Enable Production Monitoring

“Register scorers and start monitoring production traces. Use Python.”

import mlflow
from mlflow.genai.scorers import Safety, Guidelines, ScorerSamplingConfig
from mlflow.tracing import set_databricks_monitoring_sql_warehouse_id

# Step 1: Configure the SQL warehouse for monitoring
set_databricks_monitoring_sql_warehouse_id(
    warehouse_id="<SQL_WAREHOUSE_ID>",
    experiment_id="<EXPERIMENT_ID>"
)

# Step 2: Set the active experiment
mlflow.set_experiment("/Shared/my-agent-traces")

# Step 3: Register and start scorers
safety = Safety().register(name="production_safety")
safety = safety.start(
    sampling_config=ScorerSamplingConfig(sample_rate=1.0)  # 100% of traces
)

tone_check = Guidelines(
    name="professional_tone",
    guidelines="The response must be professional and helpful"
).register(name="production_tone")
tone_check = tone_check.start(
    sampling_config=ScorerSamplingConfig(sample_rate=0.5)  # 50% of traces
)

Both .register() and .start() are required. Registration creates the scorer record; .start() activates monitoring. A registered-but-not-started scorer exists but does nothing.

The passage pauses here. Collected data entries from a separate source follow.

/-- The counts of a rail: ticks outside ±5 % since the release of SYS_RST_N, and inside after an excursion; 3 outside stands
for an excursion that has been reported (R160, R164). -/
def State.railTick (r : Nat) (s : State) : State :=
  if s.part = .pmx7241 ∧ r = 11 then s
  else
    let (o, i) := (mapFind s.pwr.rails r).getD (0, 0)
    let rails :=
      if s.tick < s.boot.sysRel then mapErase s.pwr.rails r
      else if s.railOff r 5 then mapInsert s.pwr.rails r (if o < 2 then o + 1 else o, 0)
      else if o < 2 ∨ 1 ≤ i then mapErase s.pwr.rails r
      else mapInsert s.pwr.rails r (o, i + 1)
    let n := (mapFind s.pwr.rails3 r).getD 0
    let rails3 := if s.railOff r 3 then mapInsert s.pwr.rails3 r (if n < 2 then n + 1 else n) else mapErase s.pwr.rails3 r
    s.setPwr { s.pwr with rails := rails, rails3 := rails3 }

/-- Package power in 0.1 W: each rail's mV times its 10 mA, summed and rounded (R662). -/
def State.packagePower (s : State) : Nat :=
  ((List.range 16).foldl (fun n r => n + s.rd (BZ_THERM.SENS_VALUE (24 + r)) * s.rd (BZ_THERM.SENS_VALUE (40 + r))) 0 + 5000)
    / 10000

/-- Temperature of the Crown in 1/16 °C (R142). -/
def State.crownTemp (s : State) : Int :=
  (List.range 8).foldl (fun (m : Int) i =>
    let v := toSigned 16 (s.rd (BZ_THERM.SENS_VALUE i))
    if m < v then v else m) (-32768)

/-- The throttle level that follows a level at a temperature (Table TCK-10). -/
def throttleNext (level : Nat) (t : Int) : Nat :=
  let up := if 105 * 16 ≤ t then 3 else if 100 * 16 ≤ t then 2 else if 95 * 16 ≤ t then 1 else 0
  let lv := if level < up then up else level
  let lv := if lv = 3 ∧ up < 3 ∧ t ≤ 102 * 16 then 2 else lv
  let lv := if lv = 2 ∧ up < 2 ∧ t ≤ 97 * 16 then 1 else lv
  if lv = 1 ∧ up < 1 ∧ t ≤ 92 * 16 then 0 else lv

/-- A warning source: it fires when the reading first reaches its threshold, and again only after a fall of 3 °C below it
(R149). -/
def State.warn (i : Nat) (t : Int) (limit : Nat) (s : State) : State :=
  if s.pwr.warned.testBit i then
    (if t ≤ ((limit : Int) - 3) * 16 then s.setPwr { s.pwr with warned := Nat.xor s.pwr.warned (2 ^ i) } else s)
  else if (limit : Int) * 16 ≤ t then
    (s.setPwr { s.pwr with warned := Nat.lor s.pwr.warned (2 ^ i) }).fire (88 + i) (ofSigned 32 (t / 16))
  else s

/-- One reading, unless the sensor's die is power-gated (R141). -/
def State.reading (i : Nat) (v : Int) (s : State) : State :=
  if s.on (BZ_THERM.SENS_STALE i) then s else s.wr (BZ_THERM.SENS_VALUE i) (ofSigned 16 v)

/-- A limit of 105 °C is reached anew only after the reading has been below it (R146, R147). -/
def State.limitsFall (s : State) : State :=
  s.setPwr { s.pwr with
    facetHot := ((List.range 4).filter (fun f => s.pwr.facetHot.testBit f && decide (105 * 16 ≤ s.testTemp f))).foldl
      (fun n f => n + 2 ^ f) 0
    crownOver := s.pwr.crownOver && decide (105 * 16 ≤ s.crownTemp) }

/-- TELEMETRY_SAMPLE (R141, R142, R145, R148, R149, R662): the readings of this tick, and what follows from them at once. The
reading for sensor 56 is computed. -/
def execTelemetrySample (values : List Int) (s : State) : Host.Outcome State Fault Refusal :=
  .next (
    let s := (List.range 64).foldl (fun (t : State) i => match values[i]? with
      | some v => t.reading i v
      | none => t) s
    let s := (s.wr (BZ_THERM.SENS_VALUE 56) s.packagePower).limitsFall
    let s := (List.range 16).foldl (fun (t : State) r => t.railTick r) s
    if s.pwr.tripped then s
    else
      let s := s.wr BZ_THERM.FACET_TEMP
        ((List.range 4).foldl (fun n f => n + ofSigned 8 (s.facetTemp f / 16) * 2 ^ (8 * f)) 0)
      let s := s.facets.foldl (fun (t : State) f =>
        if t.on (BZ_THERM.SENS_STALE (8 + 2 * f)) then t else t.warn f (t.facetTemp f) (t.rd BZ_THERM.THERM_WARN_FACET)) s
      let s := s.warn 4 s.crownTemp (s.rd BZ_THERM.THERM_WARN_CROWN)
      let levels := s.facets.foldl (fun n f =>
        let cur := bitsOf (s.rd BZ_THERM.LKT_THROTTLE) (2 * f + 1) (2 * f)
        n + (if s.on (BZ_THERM.SENS_STALE (8 + 2 * f)) then cur else throttleNext cur (s.testTemp f)) * 4 ^ f) 0
      let s := s.setPwr { s.pwr with lktNext := levels }
      (List.range 4).foldl (fun (t : State) h =>
        if t.on (BZ_THERM.SENS_STALE (20 + h)) then t
        else t.wr (HBM.HBM_STAT_REFRESH_2X h)
          (b2n (decide (85 * 16 < toSigned 16 (t.rd (BZ_THERM.SENS_VALUE (20 + h))))))) s)

/-- The throttle levels of the last reading are in force from this tick on (R145). -/
def State.applyLevels (s : State) : State :=
  let old := s.rd BZ_THERM.LKT_THROTTLE
  let new := s.pwr.lktNext
  let s := s.wr BZ_THERM.LKT_THROTTLE new
  s.facets.foldl (fun (t : State) f =>
    let lv := bitsOf new (2 * f + 1) (2 * f)
    if lv = bitsOf old (2 * f + 1) (2 * f) then t
    else (t.wr (FCT3.LKT_LEVEL f) lv).raiseIrq (pgFct f 0) 4) s

/-- The hold of a hot Crown ends in the tick after every Crown sensor read 102 °C or below; the Facets return step by step
(R147). They do so as the cap's points do, so CAP_LIMITING reads 1 and source 94 fires meanwhile (DESIGN CHOICE, log entry 59). -/
def State.crownCools (s : State) : State :=
  if s.pwr.crownHot.isSome && decide (s.crownTemp ≤ 102 * 16) then
    (s.facets.foldl (fun (t : State) f => t.setCapOp f 6) (s.setPwr { s.pwr with crownHot := none })).syncOps
  else s

/-! ### The cap and the limits (R143, R144, R146 to R148, R150, R151, R160) -/

/-- FRAME work in flight on a Facet: the spec gives no measure; the model sums the remaining estimates on its two units of the admitted
requests of class FRAME, waiting ones included (DESIGN CHOICE, log entry 82). -/
def State.frameWork (s : State) (f : Nat) : Nat :=
  s.sch.reqs.foldl (fun n e => if e.2.cls = 0 then n + estOn e.2.est f + estOn e.2.est (4 + f) else n) 0

/-- The Facet with the least, or the most, FRAME work; ties go to the lower position. -/
def State.byWork (s : State) (most : Bool) (l : List Nat) : Option Nat :=
  l.foldl (fun (b : Option Nat) f => match b with
    | none => some f
    | some g =>
      if (if most then decide (s.frameWork g < s.frameWork f) else decide (s.frameWork f < s.frameWork g)) then some f
      else b) none

/-- POWER_CAP_STEP (R143, R144, R150, R151, R154): sensor 56 of the tick joins the last 1,000; at most one step of one Facet. The mean
is shown rounded down (DESIGN CHOICE, log entry 82). A step is one of the point that the cap allows, also where OP_FORCE already holds
the Facet lower (DESIGN CHOICE, log entry 105). -/
def execPowerCapStep (s : State) : Host.Outcome State Fault Refusal :=
  .next (
    if s.pwr.tripped then s
    else
      let s := s.setPwr { s.pwr with power := (s.rd (BZ_THERM.SENS_VALUE 56) :: s.pwr.power).take 1000 }
      let n := s.pwr.power.length
      let sum := s.pwr.power.foldl (· + ·) 0
      let cap := clampNat 60 180 (s.rd BZ_PM.PCAP_CAP_W)
      let s := s.wr BZ_PM.PCAP_STAT_POWER (satBits 12 (sum / n))
      -- a Facet that is READY again after its fence takes part in cap control once more (R151)
      let back := s.facets.filter (fun f => s.pwr.facetHeld.testBit f && (s.bst (pgFct f 0)).up
        && decide (s.testTemp f < 105 * 16))
      let s := back.foldl (fun (t : State) f =>
        t.setPwr { t.pwr with facetHeld := Nat.xor t.pwr.facetHeld (2 ^ f) }) s
      let part := s.facets.filter (fun f => !s.pwr.facetHeld.testBit f)
      if cap * 1020 * n < sum * 100 then
        (match s.byWork false (part.filter (fun f => decide (s.facetOp f < 6))) with
         | some f => (s.setCapOp f (clampNat 0 6 (s.capOp f + 1))).syncOps
         | none =>
           if !s.pwr.capOver && s.facets.all (fun f => s.facetOp f == 6) then
             ((s.setPwr { s.pwr with capOver := true }).setW1c BZ_PM.PCAP_STAT_UNREACHABLE 1).fire 94 6
           else s.syncOps)
      else
        let s := s.setPwr { s.pwr with capOver := false }
        if sum * 100 < cap * 950 * n then
          (match s.byWork true (part.filter (fun f => decide (0 < s.capOp f))) with
           | some f => (s.setCapOp f (s.capOp f - 1)).syncOps
           | none => s.syncOps)
        else s.syncOps)

/-- The hotter of a Facet's two sensors. -/
def State.facetSensor (s : State) (f : Nat) : Nat :=
  if toSigned 16 (s.rd (BZ_THERM.SENS_VALUE (8 + 2 * f))) < toSigned 16 (s.rd (BZ_THERM.SENS_VALUE (9 + 2 * f))) then 9 + 2 * f
  else 8 + 2 * f

/-- A Facet is at its limit: its reading has reached 105 °C anew, or is there while the Facet runs (R146, R152). -/
def State.facetLimit (s : State) (f : Nat) : Bool :=
  s.hasFacet f && decide (105 * 16 ≤ s.testTemp f) && (!s.pwr.facetHot.testBit f || (s.bst (pgFct f 0)).live) && !s.pwr.tripped
    && !s.on (BZ_THERM.SENS_STALE (8 + 2 * f))

/-- FACET_THERMAL_LIMIT (R146, R152, R185): OP6, and a fence with CAUSE 0x02 whose requests end with UNIT_OFFLINE. In boot it is THERMAL,
whose BOOT_UNIT reads 0 (DESIGN CHOICE, log entry 105). -/
def execFacetThermalLimit (f : Nat) (s : State) : Host.Outcome State Fault Refusal :=
  .next (
    if s.facetLimit f then
      (let s := s.setPwr { s.pwr with facetHeld := Nat.lor s.pwr.facetHeld (2 ^ f), facetHot := Nat.lor s.pwr.facetHot (2 ^ f) }
       let s := s.setW1c BZ_THERM.THERM_STAT_FACET_CRIT (2 ^ f)
       let n := s.facetSensor f
       let (q, s) := s.detect 0x12 2 (pgFct f 0) n 0x7F none
       let s := s.fence (pgFct f 0) causePower ocUnitOffline (some q)
       (s.syncOps).bootError 0x0E 0)
    else s)

/-- CROWN_THERMAL_LIMIT (R147, R185, R634): OP6 for every Facet, and a fault of class C3 under which every admitted request
ends. -/
def execCrownThermalLimit (sensor : Nat) (s : State) : Host.Outcome State Fault Refusal :=
  .next (
    if decide (sensor < 8) && decide (105 * 16 ≤ toSigned 16 (s.rd (BZ_THERM.SENS_VALUE sensor))) && !s.pwr.crownOver
        && !s.pwr.tripped then
      (let s := (s.setPwr { s.pwr with
        crownHot := some s.tick, crownOver := true, crownReach := s.tick :: s.pwr.crownReach }).setW1c BZ_THERM.THERM_STAT_CROWN_CRIT 1
       let (q, s) := s.detect 0x12 3 0x005 sensor 0x7F none
       ((s.endAll (some q)).syncOps).bootError 0x0E 0)
    else s)

/-- HBM_THERMAL_LIMIT (R148): half bandwidth from 95 °C, until 90 °C. -/
def execHbmThermalLimit (stack : Nat) (s : State) : Host.Outcome State Fault Refusal :=
  .next (
    if stack < 4 ∧ !s.on (BZ_THERM.SENS_STALE (20 + stack)) then
      (let t := toSigned 16 (s.rd (BZ_THERM.SENS_VALUE (20 + stack)))
       if s.bitOn BZ_THERM.THERM_STAT_HBM_LIMIT stack then
         (if t ≤ 90 * 16 then
            (s.clearBits BZ_THERM.THERM_STAT_HBM_LIMIT (2 ^ stack)).wr (HBM.HBM_STAT_BW_LIMITED stack) 0
          else s)
       else if 95 * 16 ≤ t then
         ((s.orBits BZ_THERM.THERM_STAT_HBM_LIMIT (2 ^ stack)).wr (HBM.HBM_STAT_BW_LIMITED stack) 1).fire 93 stack
       else s)
    else s)

/-- SUPPLY_OUT_OF_RANGE (R160, R185, R634): the second consecutive tick of an excursion. -/
def execSupplyOutOfRange (rail : Nat) (s : State) : Host.Outcome State Fault Refusal :=
  .next (
    match mapFind s.pwr.rails rail with
    | some (o, i) =>
      if o = 2 then
        (let s := s.setPwr { s.pwr with rails := mapInsert s.pwr.rails rail (3, i) }
         let (q, s) := s.detect 0x11 3 0x002 (24 + rail) 0x7F none
         (s.endAll (some q)).bootError 0x0D 0)
      else s
    | none => s)

end Sys2Proof.Machine
end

Query UC Trace Tables Directly

“Find slow traces and error rates using SQL queries against the UC trace tables.”

-- Find slow traces (root span duration > 10s)
SELECT
  trace_id,
  name as root_span_name,
  (end_time_unix_nano - start_time_unix_nano) / 1e9 as duration_seconds
FROM my_catalog.my_schema.mlflow_experiment_trace_otel_spans
WHERE parent_span_id IS NULL
  AND (end_time_unix_nano - start_time_unix_nano) / 1e9 > 10
ORDER BY duration_seconds DESC
LIMIT 20;

-- Error rate by span name
SELECT
  name,
  COUNT(*) as total,
  SUM(CASE WHEN status_code = 'ERROR' THEN 1 ELSE 0 END) as errors,
  ROUND(SUM(CASE WHEN status_code = 'ERROR' THEN 1 ELSE 0 END) * 100.0 / COUNT(*), 2) as error_pct
FROM my_catalog.my_schema.mlflow_experiment_trace_otel_spans
GROUP BY name
HAVING COUNT(*) > 10
ORDER BY error_pct DESC;

UC trace tables are standard Delta tables. Query them with SQL, Spark, or any tool that reads Unity Catalog. Root spans have parent_span_id IS NULL.

Watch Out For

Missing SQL warehouse ID — MLFLOW_TRACING_SQL_WAREHOUSE_ID must be set before set_experiment_trace_location(). Without it, table creation fails with a confusing error.
Wrong destination format — use catalog.schema with a dot separator. catalog/schema and bare catalog are not valid.
ALL_PRIVILEGES not sufficient — UC trace tables need explicit MODIFY and SELECT grants. ALL_PRIVILEGES does not cover these.
Registered but not started — calling .register() without .start() creates a scorer that does nothing. Both steps are required.
MLflow version — trace ingestion requires mlflow[databricks]>=3.9.0. Earlier versions do not have the UCSchemaLocation or set_experiment_trace_location APIs.